WHAT IS NEEDED: Reproduce word for word the lines between those holding "(e : Option ClassEntry)" and "rule names it. -/", inclusive, and nothing else from the data below.

RECORDS FOR THE EXERCISE:
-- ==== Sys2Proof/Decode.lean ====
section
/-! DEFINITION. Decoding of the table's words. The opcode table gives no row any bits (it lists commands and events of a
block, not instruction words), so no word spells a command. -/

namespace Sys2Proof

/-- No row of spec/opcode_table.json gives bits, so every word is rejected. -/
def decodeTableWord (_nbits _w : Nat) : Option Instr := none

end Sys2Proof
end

* * *

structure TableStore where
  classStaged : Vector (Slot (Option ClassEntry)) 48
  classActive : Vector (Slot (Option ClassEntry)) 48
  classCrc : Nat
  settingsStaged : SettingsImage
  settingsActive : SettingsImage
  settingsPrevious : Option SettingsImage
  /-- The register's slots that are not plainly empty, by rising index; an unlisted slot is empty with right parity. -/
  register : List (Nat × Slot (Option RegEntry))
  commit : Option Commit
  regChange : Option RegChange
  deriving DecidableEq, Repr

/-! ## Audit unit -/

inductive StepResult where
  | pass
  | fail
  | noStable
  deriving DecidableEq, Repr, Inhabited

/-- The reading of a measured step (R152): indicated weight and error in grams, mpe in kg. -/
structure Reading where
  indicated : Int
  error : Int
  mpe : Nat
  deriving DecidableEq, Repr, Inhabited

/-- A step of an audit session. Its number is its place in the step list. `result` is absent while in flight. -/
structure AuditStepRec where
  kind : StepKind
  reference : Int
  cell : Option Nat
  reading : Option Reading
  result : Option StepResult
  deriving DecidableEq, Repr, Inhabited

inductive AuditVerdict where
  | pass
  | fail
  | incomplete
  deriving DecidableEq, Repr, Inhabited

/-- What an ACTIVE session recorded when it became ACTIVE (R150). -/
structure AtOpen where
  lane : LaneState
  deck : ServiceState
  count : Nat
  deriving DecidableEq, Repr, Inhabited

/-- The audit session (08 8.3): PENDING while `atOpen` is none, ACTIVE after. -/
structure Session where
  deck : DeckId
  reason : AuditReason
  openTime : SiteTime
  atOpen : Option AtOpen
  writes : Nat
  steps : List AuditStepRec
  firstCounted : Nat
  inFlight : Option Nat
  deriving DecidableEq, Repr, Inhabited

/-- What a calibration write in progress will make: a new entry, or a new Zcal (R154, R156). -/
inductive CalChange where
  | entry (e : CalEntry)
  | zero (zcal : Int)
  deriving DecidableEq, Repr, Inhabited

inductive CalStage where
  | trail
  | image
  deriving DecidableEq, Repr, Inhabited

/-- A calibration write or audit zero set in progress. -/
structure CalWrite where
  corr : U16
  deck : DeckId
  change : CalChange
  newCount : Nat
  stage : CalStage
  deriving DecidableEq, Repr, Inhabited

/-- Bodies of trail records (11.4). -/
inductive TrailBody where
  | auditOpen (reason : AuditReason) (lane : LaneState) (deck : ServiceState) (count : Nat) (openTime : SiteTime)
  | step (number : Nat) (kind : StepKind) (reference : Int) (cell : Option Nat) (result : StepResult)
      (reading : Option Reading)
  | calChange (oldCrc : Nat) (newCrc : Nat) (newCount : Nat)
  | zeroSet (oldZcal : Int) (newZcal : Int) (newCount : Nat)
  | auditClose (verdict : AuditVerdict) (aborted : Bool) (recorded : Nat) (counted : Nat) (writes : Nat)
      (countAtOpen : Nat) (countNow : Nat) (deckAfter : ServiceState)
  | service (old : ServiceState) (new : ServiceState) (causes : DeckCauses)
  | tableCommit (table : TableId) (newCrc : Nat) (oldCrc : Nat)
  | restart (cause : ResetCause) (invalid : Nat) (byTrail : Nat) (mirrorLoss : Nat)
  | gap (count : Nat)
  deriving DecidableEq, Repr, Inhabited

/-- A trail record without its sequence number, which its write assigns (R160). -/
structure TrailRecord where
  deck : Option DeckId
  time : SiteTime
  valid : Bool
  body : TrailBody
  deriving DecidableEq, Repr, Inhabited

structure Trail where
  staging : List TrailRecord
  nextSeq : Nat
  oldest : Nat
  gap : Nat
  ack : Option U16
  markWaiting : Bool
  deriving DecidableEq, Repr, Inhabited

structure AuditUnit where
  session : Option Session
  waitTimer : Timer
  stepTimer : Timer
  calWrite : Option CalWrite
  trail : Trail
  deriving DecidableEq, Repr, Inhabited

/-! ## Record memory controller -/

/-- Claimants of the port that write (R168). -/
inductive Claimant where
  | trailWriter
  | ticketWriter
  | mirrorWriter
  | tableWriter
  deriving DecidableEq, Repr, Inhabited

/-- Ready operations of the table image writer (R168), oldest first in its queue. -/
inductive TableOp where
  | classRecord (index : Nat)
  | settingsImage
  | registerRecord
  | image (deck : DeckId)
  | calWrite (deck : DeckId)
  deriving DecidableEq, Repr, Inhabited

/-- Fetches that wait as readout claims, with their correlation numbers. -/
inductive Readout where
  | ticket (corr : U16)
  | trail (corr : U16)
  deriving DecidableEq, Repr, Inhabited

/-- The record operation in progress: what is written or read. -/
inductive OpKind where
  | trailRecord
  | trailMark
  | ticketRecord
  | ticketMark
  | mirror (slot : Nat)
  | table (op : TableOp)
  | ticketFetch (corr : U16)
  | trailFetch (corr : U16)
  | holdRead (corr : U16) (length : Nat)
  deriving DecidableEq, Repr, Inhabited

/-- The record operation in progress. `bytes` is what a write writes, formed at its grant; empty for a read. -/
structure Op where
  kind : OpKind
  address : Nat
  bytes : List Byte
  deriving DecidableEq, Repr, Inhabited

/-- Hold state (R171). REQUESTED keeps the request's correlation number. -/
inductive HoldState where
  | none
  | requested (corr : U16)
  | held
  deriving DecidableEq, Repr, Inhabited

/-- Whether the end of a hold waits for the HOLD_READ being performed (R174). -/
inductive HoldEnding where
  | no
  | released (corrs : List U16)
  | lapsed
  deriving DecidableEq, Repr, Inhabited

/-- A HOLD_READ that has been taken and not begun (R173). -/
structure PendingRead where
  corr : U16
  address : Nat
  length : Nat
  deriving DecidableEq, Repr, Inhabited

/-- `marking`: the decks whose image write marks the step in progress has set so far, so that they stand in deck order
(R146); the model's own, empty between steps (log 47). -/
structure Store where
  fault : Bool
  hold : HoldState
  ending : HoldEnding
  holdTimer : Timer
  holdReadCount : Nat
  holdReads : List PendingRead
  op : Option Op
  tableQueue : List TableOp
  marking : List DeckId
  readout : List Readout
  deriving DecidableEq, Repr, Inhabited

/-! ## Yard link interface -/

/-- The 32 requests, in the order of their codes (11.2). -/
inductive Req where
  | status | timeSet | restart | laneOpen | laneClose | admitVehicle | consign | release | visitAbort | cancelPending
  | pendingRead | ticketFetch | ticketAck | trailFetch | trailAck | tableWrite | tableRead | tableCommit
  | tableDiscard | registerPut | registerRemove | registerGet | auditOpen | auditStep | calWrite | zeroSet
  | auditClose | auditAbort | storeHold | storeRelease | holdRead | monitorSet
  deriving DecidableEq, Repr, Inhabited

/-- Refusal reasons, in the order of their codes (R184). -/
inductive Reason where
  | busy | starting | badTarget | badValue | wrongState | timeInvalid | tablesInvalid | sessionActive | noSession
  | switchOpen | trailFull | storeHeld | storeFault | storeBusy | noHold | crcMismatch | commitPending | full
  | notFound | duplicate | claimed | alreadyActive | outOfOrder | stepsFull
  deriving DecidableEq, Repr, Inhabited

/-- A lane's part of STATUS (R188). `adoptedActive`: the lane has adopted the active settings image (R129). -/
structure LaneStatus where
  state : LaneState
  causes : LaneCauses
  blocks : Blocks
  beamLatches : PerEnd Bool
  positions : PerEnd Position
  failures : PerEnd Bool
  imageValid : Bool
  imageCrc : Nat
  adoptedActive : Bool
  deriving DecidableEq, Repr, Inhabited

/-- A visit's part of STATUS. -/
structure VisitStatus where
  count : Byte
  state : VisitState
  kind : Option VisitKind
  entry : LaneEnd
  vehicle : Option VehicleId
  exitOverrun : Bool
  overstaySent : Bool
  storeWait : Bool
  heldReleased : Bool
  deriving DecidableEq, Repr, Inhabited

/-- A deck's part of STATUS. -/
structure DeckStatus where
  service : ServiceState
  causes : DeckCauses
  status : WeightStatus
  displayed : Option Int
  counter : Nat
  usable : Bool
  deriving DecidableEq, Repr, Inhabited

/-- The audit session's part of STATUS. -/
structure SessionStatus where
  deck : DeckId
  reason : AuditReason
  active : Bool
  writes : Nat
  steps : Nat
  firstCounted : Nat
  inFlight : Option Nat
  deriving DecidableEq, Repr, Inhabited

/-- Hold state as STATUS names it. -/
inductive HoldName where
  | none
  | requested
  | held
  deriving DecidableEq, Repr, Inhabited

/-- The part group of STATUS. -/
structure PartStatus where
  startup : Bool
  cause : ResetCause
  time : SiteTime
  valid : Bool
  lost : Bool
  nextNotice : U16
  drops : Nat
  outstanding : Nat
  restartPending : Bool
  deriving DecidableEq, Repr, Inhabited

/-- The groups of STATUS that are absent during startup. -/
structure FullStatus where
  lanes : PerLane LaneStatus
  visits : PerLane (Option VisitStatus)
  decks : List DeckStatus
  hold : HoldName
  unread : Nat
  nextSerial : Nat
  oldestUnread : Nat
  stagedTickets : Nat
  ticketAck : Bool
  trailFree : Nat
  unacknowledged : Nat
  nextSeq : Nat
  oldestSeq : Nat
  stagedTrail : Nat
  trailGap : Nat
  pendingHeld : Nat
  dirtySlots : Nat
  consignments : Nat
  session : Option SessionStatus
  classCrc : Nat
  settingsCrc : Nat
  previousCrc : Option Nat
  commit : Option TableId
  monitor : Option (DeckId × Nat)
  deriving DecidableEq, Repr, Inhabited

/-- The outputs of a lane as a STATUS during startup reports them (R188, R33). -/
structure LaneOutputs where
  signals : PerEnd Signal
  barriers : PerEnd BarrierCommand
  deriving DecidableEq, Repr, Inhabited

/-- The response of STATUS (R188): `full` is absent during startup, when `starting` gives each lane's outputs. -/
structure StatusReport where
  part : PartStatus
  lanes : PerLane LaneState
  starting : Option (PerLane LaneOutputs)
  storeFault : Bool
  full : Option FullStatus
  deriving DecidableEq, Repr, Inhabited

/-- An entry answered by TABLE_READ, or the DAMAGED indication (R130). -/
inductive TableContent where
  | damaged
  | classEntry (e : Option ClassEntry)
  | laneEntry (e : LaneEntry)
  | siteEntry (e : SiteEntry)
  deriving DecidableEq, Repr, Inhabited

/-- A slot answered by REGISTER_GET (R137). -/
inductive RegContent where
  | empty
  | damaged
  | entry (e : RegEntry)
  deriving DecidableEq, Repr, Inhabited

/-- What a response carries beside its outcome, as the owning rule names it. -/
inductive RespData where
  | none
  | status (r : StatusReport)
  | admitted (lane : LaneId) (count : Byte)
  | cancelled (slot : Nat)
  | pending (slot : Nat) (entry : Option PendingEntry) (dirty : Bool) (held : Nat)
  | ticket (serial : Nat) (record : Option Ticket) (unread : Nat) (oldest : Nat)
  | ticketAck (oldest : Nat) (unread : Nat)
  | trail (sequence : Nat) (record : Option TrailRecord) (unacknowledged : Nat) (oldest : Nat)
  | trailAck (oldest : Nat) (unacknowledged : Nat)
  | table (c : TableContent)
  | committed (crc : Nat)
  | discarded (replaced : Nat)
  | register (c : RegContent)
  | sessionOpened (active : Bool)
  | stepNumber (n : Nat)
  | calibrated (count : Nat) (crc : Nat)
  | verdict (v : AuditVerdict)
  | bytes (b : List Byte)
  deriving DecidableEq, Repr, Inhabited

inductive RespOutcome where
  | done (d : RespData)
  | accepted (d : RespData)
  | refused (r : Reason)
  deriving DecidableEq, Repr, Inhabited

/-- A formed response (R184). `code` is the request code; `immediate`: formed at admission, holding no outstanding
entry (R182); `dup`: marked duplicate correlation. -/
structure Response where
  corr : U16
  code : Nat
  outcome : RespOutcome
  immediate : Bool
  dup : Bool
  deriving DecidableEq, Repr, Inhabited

EXERCISE RESPONSE:
  | classEntry (e : Option ClassEntry)
  | laneEntry (e : LaneEntry)
  | siteEntry (e : SiteEntry)
  deriving DecidableEq, Repr, Inhabited

/-- A slot answered by REGISTER_GET (R137). -/
inductive RegContent where
  | empty
  | damaged
  | entry (e : RegEntry)
  deriving DecidableEq, Repr, Inhabited

/-- What a response carries beside its outcome, as the owning rule names it. -/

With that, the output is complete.